Which lines of the data include the string "move"? List them all.

Dataset records
▼
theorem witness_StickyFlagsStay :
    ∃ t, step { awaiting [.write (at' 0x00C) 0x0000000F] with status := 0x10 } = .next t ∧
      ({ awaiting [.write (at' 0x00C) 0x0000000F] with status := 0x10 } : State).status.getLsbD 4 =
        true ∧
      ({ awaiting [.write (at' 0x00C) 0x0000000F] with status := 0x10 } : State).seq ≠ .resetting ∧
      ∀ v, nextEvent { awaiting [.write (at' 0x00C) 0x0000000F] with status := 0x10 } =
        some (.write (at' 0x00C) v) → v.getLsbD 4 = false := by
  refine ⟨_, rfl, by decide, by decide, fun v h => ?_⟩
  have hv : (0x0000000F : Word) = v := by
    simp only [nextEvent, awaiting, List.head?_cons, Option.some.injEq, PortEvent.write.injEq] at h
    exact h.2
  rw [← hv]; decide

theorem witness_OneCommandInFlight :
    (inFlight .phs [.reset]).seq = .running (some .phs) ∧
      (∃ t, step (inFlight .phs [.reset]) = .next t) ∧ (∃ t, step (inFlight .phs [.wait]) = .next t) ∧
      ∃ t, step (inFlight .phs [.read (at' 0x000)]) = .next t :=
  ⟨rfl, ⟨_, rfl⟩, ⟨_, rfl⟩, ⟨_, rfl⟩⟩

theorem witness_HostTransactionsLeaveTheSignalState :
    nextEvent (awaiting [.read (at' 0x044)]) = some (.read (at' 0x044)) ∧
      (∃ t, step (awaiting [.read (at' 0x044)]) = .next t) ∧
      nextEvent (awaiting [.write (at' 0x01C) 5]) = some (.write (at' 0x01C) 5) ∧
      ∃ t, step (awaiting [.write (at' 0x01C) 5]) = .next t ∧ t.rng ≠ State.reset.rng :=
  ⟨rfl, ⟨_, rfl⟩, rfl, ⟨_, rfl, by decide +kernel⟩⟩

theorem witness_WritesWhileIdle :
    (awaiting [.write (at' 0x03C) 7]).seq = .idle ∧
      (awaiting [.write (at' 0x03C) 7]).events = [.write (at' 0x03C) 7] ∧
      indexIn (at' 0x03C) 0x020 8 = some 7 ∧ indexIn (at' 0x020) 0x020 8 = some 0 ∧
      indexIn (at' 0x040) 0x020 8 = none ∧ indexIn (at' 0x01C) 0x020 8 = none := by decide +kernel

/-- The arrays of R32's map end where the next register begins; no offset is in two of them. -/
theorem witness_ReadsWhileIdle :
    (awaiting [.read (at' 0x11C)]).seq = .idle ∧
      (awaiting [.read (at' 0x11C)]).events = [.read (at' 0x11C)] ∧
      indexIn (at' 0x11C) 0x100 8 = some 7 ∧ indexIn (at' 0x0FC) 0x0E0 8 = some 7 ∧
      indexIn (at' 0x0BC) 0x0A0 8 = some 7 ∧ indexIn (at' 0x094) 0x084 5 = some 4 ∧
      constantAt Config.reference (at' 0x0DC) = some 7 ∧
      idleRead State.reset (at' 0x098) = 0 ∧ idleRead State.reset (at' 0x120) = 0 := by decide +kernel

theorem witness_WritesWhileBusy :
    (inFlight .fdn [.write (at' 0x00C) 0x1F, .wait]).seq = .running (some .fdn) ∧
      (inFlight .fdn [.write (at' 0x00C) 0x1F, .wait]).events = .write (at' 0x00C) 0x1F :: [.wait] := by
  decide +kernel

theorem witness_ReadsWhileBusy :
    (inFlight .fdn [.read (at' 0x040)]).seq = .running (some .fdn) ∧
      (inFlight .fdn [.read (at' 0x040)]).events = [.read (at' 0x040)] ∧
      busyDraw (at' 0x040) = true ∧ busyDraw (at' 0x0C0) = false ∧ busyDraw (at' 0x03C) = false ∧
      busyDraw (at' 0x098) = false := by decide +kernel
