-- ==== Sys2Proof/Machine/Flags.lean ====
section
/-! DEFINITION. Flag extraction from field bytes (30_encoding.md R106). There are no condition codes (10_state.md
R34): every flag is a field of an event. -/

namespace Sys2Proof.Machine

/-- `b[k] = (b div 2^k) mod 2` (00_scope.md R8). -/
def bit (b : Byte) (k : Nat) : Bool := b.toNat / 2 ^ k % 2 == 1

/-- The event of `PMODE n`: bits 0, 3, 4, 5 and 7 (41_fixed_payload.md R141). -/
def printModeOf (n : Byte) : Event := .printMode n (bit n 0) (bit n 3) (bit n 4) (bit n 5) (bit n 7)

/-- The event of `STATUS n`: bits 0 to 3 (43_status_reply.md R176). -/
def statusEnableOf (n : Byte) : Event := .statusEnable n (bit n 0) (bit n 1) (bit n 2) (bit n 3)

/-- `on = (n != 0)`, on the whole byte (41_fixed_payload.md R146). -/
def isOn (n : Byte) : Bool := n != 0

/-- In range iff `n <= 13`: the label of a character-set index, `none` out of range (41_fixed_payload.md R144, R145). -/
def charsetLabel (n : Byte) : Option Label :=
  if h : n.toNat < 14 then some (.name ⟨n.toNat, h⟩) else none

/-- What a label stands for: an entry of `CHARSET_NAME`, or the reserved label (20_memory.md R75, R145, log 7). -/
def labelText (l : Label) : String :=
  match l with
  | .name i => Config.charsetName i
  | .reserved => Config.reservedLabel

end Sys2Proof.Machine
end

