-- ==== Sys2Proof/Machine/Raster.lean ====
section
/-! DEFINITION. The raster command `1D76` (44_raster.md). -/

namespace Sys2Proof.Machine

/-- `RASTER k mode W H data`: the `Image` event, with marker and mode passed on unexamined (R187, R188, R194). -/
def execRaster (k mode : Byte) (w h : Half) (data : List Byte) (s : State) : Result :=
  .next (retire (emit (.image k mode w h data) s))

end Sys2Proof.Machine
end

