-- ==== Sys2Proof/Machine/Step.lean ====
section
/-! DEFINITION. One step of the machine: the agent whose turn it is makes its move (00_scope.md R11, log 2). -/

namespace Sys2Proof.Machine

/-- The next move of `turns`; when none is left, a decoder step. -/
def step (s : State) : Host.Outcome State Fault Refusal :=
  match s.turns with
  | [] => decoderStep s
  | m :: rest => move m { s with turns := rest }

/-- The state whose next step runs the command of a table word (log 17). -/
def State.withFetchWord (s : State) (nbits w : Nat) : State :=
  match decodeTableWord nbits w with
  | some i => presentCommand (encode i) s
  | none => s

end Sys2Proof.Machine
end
▲
ANSWER TO THE EXERCISE
/-! DEFINITION. One step of the machine: the agent whose turn it is makes its move (00_scope.md R11, log 2). -/
/-- The next move of `turns`; when none is left, a decoder step. -/
  | m :: rest => move m { s with turns := rest }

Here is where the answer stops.